WHAT IS EXPECTED
Give again, word for word, each line below starting at the one that contains "w) .clear false with" and ending at the one that contains "((s.chain k).runDue = none".

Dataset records
/-- The outcome of a run whose values are written from `first` on, each by its own change of its zone's level: DONE where
all lie in the grid, TRUNCATED where the last are discarded, with the sequence pointer at `pointer` (R165, R169). -/
def RunWrites (s : State) (t first pointer : Nat) (writes : List (Nat → Nat)) (o : Host.Outcome State Fault Refusal) :
    Prop :=
  ∃ l, l.length = s.grid.count ∧
    (∀ i, i < s.grid.count → l.getD i 0 =
      if first ≤ i ∧ i < first + writes.length then (writes.getD (i - first) id) (s.request.openSet.getD i 0)
      else s.request.openSet.getD i 0) ∧
    o = .next
      (if first + writes.length ≤ s.grid.count then
        { s with
          now := max s.now t
          request := { s.request with openSet := l }
          picture := { s.picture with result := .done, pointer := pointer } }
      else
        State.pictureError
          { s with
            request := { s.request with openSet := l }
            picture := { s.picture with pointer := pointer } } t .truncated .pictureTruncated)

/-- START is consistent (R184). -/
structure StartAllowed (s : State) : Prop where
  grid : 1 ≤ s.grid.count
  mapped : ∃ z ∈ s.zones, z.channel ≠ none
  served : ∀ z ∈ s.zones, ∀ x, z.channel = some x → x.position < (s.chain x.chain).drivers
  groups : ∀ i j x y, (s.zone i).channel = some x → (s.zone j).channel = some y → x.chain = y.chain →
    x.position = y.position → s.grid.zoneGroup s.schedule.groups i = s.grid.zoneGroup s.schedule.groups j

/-- A DIRECT command of chain `k` is outstanding: its request waits or its frame is in flight (R111). -/
def State.directWaits (s : State) (k : Nat) : Prop :=
  (s.chain k).direct ≠ none ∨ ∃ f ∈ (s.chain k).inflight, ∃ a q, f.sent = .direct a q

/-- The response buffer after the result of chain `k`'s DIRECT command is fixed: unchanged once another command has
replaced it (R112, R180). -/
def State.directAnswered (s : State) (k : Nat) (r : SysResult) (d : ResponseData) : SystemPort :=
  if s.system.response.waitsFor = some k then
    { s.system with response := ⟨true, s.system.response.command, some r, d, none⟩ }
  else s.system

/-- The outcome in which RUNNING chain `k` leaves RUNNING for a cause: to RECOVERING with a 1 ms wait, or to FAILED when its
attempt count is used up (R113, R121, R122). What the line still sends stays as it was (log 33). -/
def LeavesRunning (s : State) (k : Nat) (cause : Cause) (o : Host.Outcome State Fault Refusal) : Prop :=
  ∃ port, (s.directWaits k → port = s.directAnswered k .linkError .none) ∧ (¬ s.directWaits k → port = s.system) ∧
    o = .next (State.queueReport
      { s with
        system := port
        chains := s.chains.set k { s.chain k with
          state := if (s.chain k).attempts < 3 then .recovering else .failed
          wait := if (s.chain k).attempts < 3 then some (s.now + ms 1) else none
          cause := some cause
          attempt := none
          resend := none
          announce := true
          leftFrame := true
          recoveries := sat16 (s.chain k).recoveries
          mirror := (s.chain k).mirror.map fun m => { Mirror.powerOn with trim := m.trim }
          inflight := []
          staging := []
          latchSource := []
          direct := none
          poll := none
          settle := List.replicate 8 ⟨false, 0, false⟩
          problem := false
          problemCount := 0
          pollDue := none
          runDue := none
          latched := false } }
      [⟨.chain k 0, .chain cause, if (s.chain k).attempts < 3 then .degraded else .failed, false, false, none,
        s.timebase.counter⟩])

/-- The outcome in which an enumeration attempt of chain `k` fails: another follows a 1 ms wait, or the chain goes to FAILED
with its report (R119, R122). That FAILED unassigns the mirror is log 13. -/
def AttemptFails (s : State) (k : Nat) (cause : Cause) (o : Host.Outcome State Fault Refusal) : Prop :=
  ((s.chain k).attempts < 3 → o = .next { s with
    chains := s.chains.set k { s.chain k with
      inflight := [], attempt := none, resend := none, cause := some cause, wait := some (s.now + ms 1) } }) ∧
  (3 ≤ (s.chain k).attempts → o = .next (State.queueReport
    { s with
      chains := s.chains.set k { s.chain k with
        state := .failed
        inflight := []
        attempt := none
        resend := none
        cause := some cause
        wait := none
        mirror := (s.chain k).mirror.map fun m => { Mirror.powerOn with trim := m.trim } } }
    [⟨.chain k 0, .chain cause, .failed, false, false, none, s.timebase.counter⟩]))

/-- What a mismatch, an overdue echo or a lost loop of chain `k` does: a RUNNING chain leaves RUNNING, an attempt fails, and in
any other state nothing happens (R85, R88 to R90). -/
def LinkFails (s : State) (k : Nat) (cause : Cause) (o : Host.Outcome State Fault Refusal) : Prop :=
  ((s.chain k).state = .running → LeavesRunning s k cause o) ∧
  ((s.chain k).state ≠ .running → (s.chain k).attempt ≠ none → AttemptFails s k cause o) ∧
  ((s.chain k).state ≠ .running → (s.chain k).attempt = none → o = .next s)

/-- Chain engine `rest`, from which the arbiter has taken frame `x` at moment `now`, after it has sent it: with the next tag, in
flight, the line free again once the frame and 8 bit times of idle have been sent (R73, R74, R100). -/
def Chain.granted (rest : Chain) (now : Nat) (x : Sent) (retry : Bool) : Chain :=
  { rest with
    sentCount := rest.sentCount + 1
    lineFree := max now rest.lineFree + 2 * x.bits + 16
    out := some ⟨x, rest.sentCount % 4⟩
    before := if rest.lineFree ≤ now then [] else rest.out.toList ++ rest.before
    inflight := rest.inflight ++ [⟨x, rest.sentCount % 4, max now rest.lineFree + 2 * x.bits, retry, false⟩] }

/-- A STAGE to the address is in flight, so R102 holds a waiting one. -/
def Chain.holds (ch : Chain) (a : Nat) : Prop := ∃ f ∈ ch.inflight, ∃ e, f.sent = .stage e ∧ e.address = a

/-- Chain engine `ch` after a hand-over of group `k` that it takes, `duties a` being the new duties of the driver at address
`a`: the settle record marked handed and counting the STAGEs queued, which join the tail in address order (R95, R97,
R98). -/
def Chain.handed (ch : Chain) (k counter : Nat) (duties : Nat → List Nat) : Chain :=
  let stages := ((List.range 48).filter fun a => (ch.record a).assigned && decide ((ch.record a).group = some k)).filterMap
    fun a => ch.stageFor k counter a (duties a)
  { ch with
    staging := ch.staging ++ stages
    settle := ch.settle.modify k fun x => { x with handed := true, count := x.count + stages.length } }

/-- A request one grant of the STAGE source older, up to 16 (R105). -/
def older (age : Nat) : Nat := min (age + 1) 16

/-- The records of an assigned driver whose group is in the mask made unknown, the others as they were (R87, R91). -/
def forgotten (mask : BitVec 8) (m : Mirror) : Mirror :=
  { m with known := m.known && !(m.assigned && (m.group.any fun g => mask.getLsbD g)) }

/-- A capture of snapshot `x` at moment `now`: the lowest-numbered free buffer takes it, with the next generation and the
hold time in force, and the tag names it; with no buffer free there is neither capture nor tag (R146). -/
def Captures (r : ReportUnit) (now : Nat) (x : Snapshot) (tag : Option SnapTag) (buffers : List SnapBuffer) : Prop :=
  ((∀ b ∈ r.buffers, b.expires ≠ none) → tag = none ∧ buffers = r.buffers) ∧
  ∀ i b, r.buffers[i]? = some b → b.expires = none → (∀ j y, j < i → r.buffers[j]? = some y → y.expires ≠ none) →
    tag = some ⟨i, (b.generation + 1) % 16⟩ ∧
    buffers = r.buffers.set i ⟨some (now + ms r.holdTime), (b.generation + 1) % 16, some x⟩

/-- The CHANNEL FAULT reports of one reply as they stand in the queue, two ZONE entries to a report, each report led by the
driver's entry `d` with the snapshot tag, every entry but a report's last chained (R136, R142). -/
def faultReports (d : ReportEntry) : List ReportEntry → List ReportEntry
  | [] => []
  | [x] => [{ d with chained := true }, x]
  | x :: y :: rest => { d with chained := true } :: { x with chained := true } :: y :: faultReports d rest

/-- A list two by two, the last alone where their number is odd. -/
def inTwos {α : Type} : List α → List (List α)
  | [] => []
  | [x] => [[x]]
  | x :: y :: rest => [x, y] :: inTwos rest
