/-- R11, R24, R160, R189: READ ZONE, READ PROBE and READ STATE return what they name and change nothing but the
response: the zone's record with the state Table 1-8 derives now, the probe with EMPTY where it has no record, and every
item of Table 11-3, with each chain's target factor and each sensor's average as they stand (R160). -/
def Obligations.ReadsChangeOnlyTheResponse : Prop :=
  ∀ (t z : Nat) (s : State),
    (s.grid.count ≤ z → exec (.readZone t z) s = .next (s.onlyAnswers t .readZone .range)) ∧
    (z < s.grid.count →
      ∃ st, exec (.readZone t z) s = .next (s.onlyReturns t .readZone .done (.zone (s.zone z) st)) ∧
        st = match (s.zone z).channel with
          | none => .unmapped
          | some x =>
            if (s.zone z).fault ≠ .none then .faulted
            else if (s.chain x.chain).state ≠ .running then .dark .chain
            else if s.claims.picture ∨ s.claims.panel ∨ s.claims.system then .dark .blank
            else .lit) ∧
    (exec (.readProbe t) s = .next (s.onlyReturns t .readProbe (if s.probe.record = none then .empty else .done)
      (.probe s.probe.zone s.probe.mode s.probe.armed s.probe.record))) ∧
    ∃ r, exec (.readState t) s = .next (s.onlyReturns t .readState .done (.state r)) ∧
      r = {
        part := s.system.part
        grid := s.grid
        groups := s.schedule.groups
        offsets := s.schedule.offsets
        lead := s.schedule.lead
        profile := s.picture.profile
        budget := s.pass.budget
        rise := s.pass.rise
        fall := s.pass.fall
        pollInterval := s.system.pollInterval
        holdTime := s.reports.holdTime
        phase := s.pass.phase
        scale := s.pass.scale
        slotFull := decide (s.request.slot ≠ none)
        tag := s.request.current.tag
        sceneCut := s.request.current.sceneCut
        timebase := s.timebase.state
        freePeriod := s.timebase.freePeriod
        period := s.timebase.period
        freeRun := s.timebase.freeRun
        counter := s.timebase.counter
        hold := s.schedule.hold
        holdCount := s.schedule.holdCount
        holdMax := s.schedule.holdMax
        chains := r.chains
        claims := s.claims
        converting := s.thermal.converting
        params := s.thermal.params
        sensors := s.thermal.sensors.map fun x =>
          ⟨if x.codes = [] then none else some (x.codes.sum / x.codes.length), x.temperature, x.fault⟩
        windows := s.windows
        entries := s.reports.queue.length
        alert := s.reports.alert
        armed := s.reports.armed } ∧
      r.chains.length = s.chains.length ∧
      ∀ k, k < s.chains.length → ∃ target, r.chains[k]? = some
          ⟨(s.chain k).state, (s.chain k).drivers, (s.chain k).count, (s.chain k).attempts, (s.chain k).cause,
            s.blankAsserted k, (s.chain k).weight, (s.chain k).sensor, target, (s.chain k).applied⟩ ∧
        (DerateSound s → DerateTarget s.thermal (s.chain k).sensor
          (∃ m ∈ (s.chain k).mirror, m.assigned = true ∧ m.hot = true) target)

/-- R180: a write whose first byte names no command, or whose length is not its command's, is refused RANGE and changes
nothing else. (The command kind left in the buffer is log 20; bytes that fit a command are not this event, log 3.) -/
def Obligations.UnknownWriteIsRefused : Prop :=
  ∀ (t : Nat) (b : Byte) (rest : List Byte) (s : State),
    (sysCommandOf b.toNat = none ∨ ∃ cmd, sysCommandOf b.toNat = some cmd ∧
      cmd.length (b :: rest) ≠ rest.length + 1) →
    ∃ kind, exec (.unknownCommandWrite t (b :: rest)) s = .next { s with
      now := max s.now t
      system := { s.system with response := ⟨true, kind, some .range, .none, none⟩ } }

/-! ## Chain service (5.6, 5.7, 6.1 to 6.4) -/

/-- R124, R131: RESTART CHAIN puts one chain in ENUMERATING with its attempts restored, its 1 ms wait begun and
everything in progress discarded; c, cause, counters, driver count and every other chain stay. It is refused RANGE above
chain 7 and WRONG STATE in CONFIG or for an UNUSED chain. (That a frame under way is sent to its end though its chain
leaves RUNNING is log 33.) -/
def Obligations.RestartChainEnumeratesAfresh : Prop :=
  ∀ (t k : Nat) (s : State),
    (7 < k → exec (.restartChain t k) s = .next (s.onlyAnswers t .restartChain .range)) ∧
    (k ≤ 7 → s.system.part = .config ∨ (s.chain k).state = .unused →
      exec (.restartChain t k) s = .next (s.onlyAnswers t .restartChain .wrongState)) ∧
    (k ≤ 7 → s.system.part ≠ .config → (s.chain k).state ≠ .unused →
      ∃ left, exec (.restartChain t k) s = .next { s.onlyAnswers t .restartChain .done with
        chains := s.chains.set k { s.chain k with
          state := .enumerating
          attempts := 0
          wait := some (max s.now t + ms 1)
          attempt := none
          resend := none
          announce := true
          leftFrame := left
          mirror := (s.chain k).mirror.map fun m => { Mirror.powerOn with trim := m.trim }
          inflight := []
          staging := []
          latchSource := []
          direct := none
          poll := none
          settle := List.replicate 8 ⟨false, 0, false⟩
          problem := false
          problemCount := 0
          pollDue := none
          runDue := none
          latched := false } } ∧
        (left = true ↔ (s.chain k).leftFrame = true ∨ (s.chain k).state = .running))

/-- R117, R120, R122, R108: an attempt begins when its wait has run, a chain RUNNING for 10 s has its attempts restored,
and a tick places a POLL to the address of the pointer, which moves on, unless one waits already or no address is
assigned (R120); then the tick timer starts again. Without a wait, a running timer or a tick timer these events do not
fit and change nothing (log 3). -/
def Obligations.ChainTimersAct : Prop :=
  ∀ (k w : Nat) (s : State),
    ((s.chain k).wait = none → exec (.attemptBegin k) s = .next s) ∧
    ((s.chain k).wait = some w → exec (.attemptBegin k) s = .next { s with
      now := max s.now w
      zones := s.zones.map fun z =>
        if z.fault = .missing ∧ (∃ x, z.channel = some x ∧ x.chain = k) then { z with fault := .none } else z
      chains := s.chains.set k { ({ s.chain k with sentCount := 0 } : Chain).granted (max s.now w) .clear false with
        attempts := (s.chain k).attempts + 1
        wait := none
        attempt := some .clearing
        watchFrom := max s.now w } }) ∧
    ((s.chain k).runDue = none → exec (.runningTimerExpiry k) s = .next s) ∧
    ((s.chain k).runDue = some w → exec (.runningTimerExpiry k) s = .next { s with
      now := max s.now w
      chains := s.chains.set k { s.chain k with attempts := 0, runDue := none } }) ∧
    ((s.chain k).pollDue = none → exec (.pollTick k) s = .next s) ∧
    ((s.chain k).pollDue = some w →
        (s.chain k).poll ≠ none ∨ (∀ m ∈ (s.chain k).mirror, m.assigned = false) → exec (.pollTick k) s = .next { s with
      now := max s.now w
      chains := s.chains.set k (({ s.chain k with
        pollDue := some (w + us s.system.pollInterval) } : Chain).serve (max s.now w)) }) ∧
    ((s.chain k).pollDue = some w → (s.chain k).poll = none → (∃ m ∈ (s.chain k).mirror, m.assigned = true) →
      ∃ p, exec (.pollTick k) s = .next { s with
          now := max s.now w
          chains := s.chains.set k (({ s.chain k with
            poll := some ⟨(s.chain k).pollPointer, 0, false⟩
            pollPointer := p
            pollDue := some (w + us s.system.pollInterval) } : Chain).serve (max s.now w)) } ∧
        ((∃ a, a < 48 ∧ (s.chain k).pollPointer < a ∧ ((s.chain k).record a).assigned = true) →
          p < 48 ∧ (s.chain k).pollPointer < p ∧ ((s.chain k).record p).assigned = true ∧
          ∀ a, (s.chain k).pollPointer < a → a < p → ((s.chain k).record a).assigned = false) ∧
        ((∀ a, a < 48 → (s.chain k).pollPointer < a → ((s.chain k).record a).assigned = false) → p = 0))

/-- R104, R111, R180: DRIVER TRIM and DRIVER IDENT are checked in order, and an accepted one waits in its chain's DIRECT
source with age 0, the response pending; on an idle line the arbiter serves it at once (R104). -/
def Obligations.DirectCommandsAreChecked : Prop :=
  ∀ (t c a : Nat) (q : DirectKind) (cmd : SysCommand) (i : Instr) (s : State),
    (q = .ident ∧ cmd = .driverIdent ∧ i = .driverIdent t c a ∨
      ∃ code, q = .trim code ∧ cmd = .driverTrim ∧ i = .driverTrim t c a code) →
    (7 < c ∨ 47 < a ∨ (∃ code, q = .trim code ∧ 255 < code) → exec i s = .next (s.onlyAnswers t cmd .range)) ∧
    (c ≤ 7 → a ≤ 47 → (∀ code, q = .trim code → code ≤ 255) →
      ((s.chain c).state ≠ .running → exec i s = .next (s.onlyAnswers t cmd .wrongState)) ∧
      ((s.chain c).state = .running →
        (((s.chain c).record a).assigned = false → exec i s = .next (s.onlyAnswers t cmd .range)) ∧
        (((s.chain c).record a).assigned = true →
          (s.directWaits c → exec i s = .next (s.onlyAnswers t cmd .busy)) ∧
          (¬ s.directWaits c → exec i s = .next { s with
            now := max s.now t
            system := { s.system with response := ⟨false, some cmd, none, .none, some c⟩ }
            chains := s.chains.set c
              (({ s.chain c with direct := some ⟨a, q, 0, false⟩ } : Chain).serve (max s.now t)) }))))

/-- R126 to R128: BLANK(on) and BLANK(off) set and clear the claim of their own port alone; clearing a claim that was
set clears every latched mark; and while a claim is set every BLANK line is asserted. -/
def Obligations.BlankClaimsMoveTheLines : Prop :=
  ∀ (t : Nat) (on : Bool) (s : State),
    exec (.systemBlank t on) s = .next { s.onlyAnswers t .blank .done with
      claims := { s.claims with system := on }
      chains := if s.claims.system = true ∧ on = false then s.chains.map fun ch => { ch with latched := false }
        else s.chains } ∧
    exec (.pictureBlank t on) s = .next { s with
      now := max s.now t
      picture := { s.picture with result := .done }
      claims := { s.claims with picture := on }
      chains := if s.claims.picture = true ∧ on = false then s.chains.map fun ch => { ch with latched := false }
        else s.chains } ∧
    exec (.panelBlank t on) s = .next { s with
      now := max s.now t
      claims := { s.claims with panel := on }
      chains := if s.claims.panel = true ∧ on = false then s.chains.map fun ch => { ch with latched := false }
        else s.chains } ∧
    ((s.claims.picture = true ∨ s.claims.panel = true ∨ s.claims.system = true) → ∀ k, s.blankAsserted k = true)

/-! ## Report unit (7.2, 7.3) -/

/-- R143, R144, R147, R148, R188: READ COUNTERS returns every counter and sets every counter to 0; TAKE REPORT removes
and returns the oldest entry or answers EMPTY, clearing ALERT; READ SNAPSHOT returns the content that its tag names and
frees the buffer, or answers STALE; a hold timer that runs out frees its buffer. An expiry of a buffer that is not held
does not fit and changes nothing (log 3). -/
def Obligations.ReportsSnapshotsAndCountersAreRead : Prop :=
  ∀ (t b g w : Nat) (s : State),
    exec (.readCounters t) s = .next { s.onlyReturns t .readCounters .done
        (.counters s.counters (s.chains.map fun ch => ⟨ch.damaged, ch.late, ch.recoveries⟩)) with
      counters := ⟨0, 0, 0, 0, 0, 0, 0, 0⟩
      chains := s.chains.map fun ch => { ch with damaged := 0, late := 0, recoveries := 0 } } ∧
    (s.reports.queue = [] → exec (.takeReport t) s = .next { s.onlyAnswers t .takeReport .empty with
      reports := { s.reports with alert := false, armed := true } }) ∧
    (∀ e rest, s.reports.queue = e :: rest →
      exec (.takeReport t) s = .next { s.onlyReturns t .takeReport .done (.entry e) with
        reports := { s.reports with queue := rest, alert := false } }) ∧
    (3 < b ∨ 15 < g → exec (.readSnapshot t b g) s = .next (s.onlyAnswers t .readSnapshot .range)) ∧
    (b ≤ 3 → g ≤ 15 → ∀ x, s.reports.buffers[b]? = some x →
      (∀ content, x.generation = g → x.content = some content →
        exec (.readSnapshot t b g) s = .next { s.onlyReturns t .readSnapshot .done (.snapshot content) with
          reports := { s.reports with buffers := s.reports.buffers.set b { x with expires := none } } }) ∧
      (x.generation ≠ g ∨ x.content = none →
        exec (.readSnapshot t b g) s = .next (s.onlyAnswers t .readSnapshot .stale))) ∧
    ∀ x, s.reports.buffers[b]? = some x →
      (x.expires = none → exec (.snapshotHoldExpiry b) s = .next s) ∧
      (x.expires = some w → exec (.snapshotHoldExpiry b) s = .next { s with
        now := max s.now w
        reports := { s.reports with buffers := s.reports.buffers.set b { x with expires := none } } })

RESPONSE TO THE EXERCISE
      chains := s.chains.set k { ({ s.chain k with sentCount := 0 } : Chain).granted (max s.now w) .clear false with
        attempts := (s.chain k).attempts + 1
        wait := none
        attempt := some .clearing
        watchFrom := max s.now w } }) ∧
    ((s.chain k).runDue = none → exec (.runningTimerExpiry k) s = .next s) ∧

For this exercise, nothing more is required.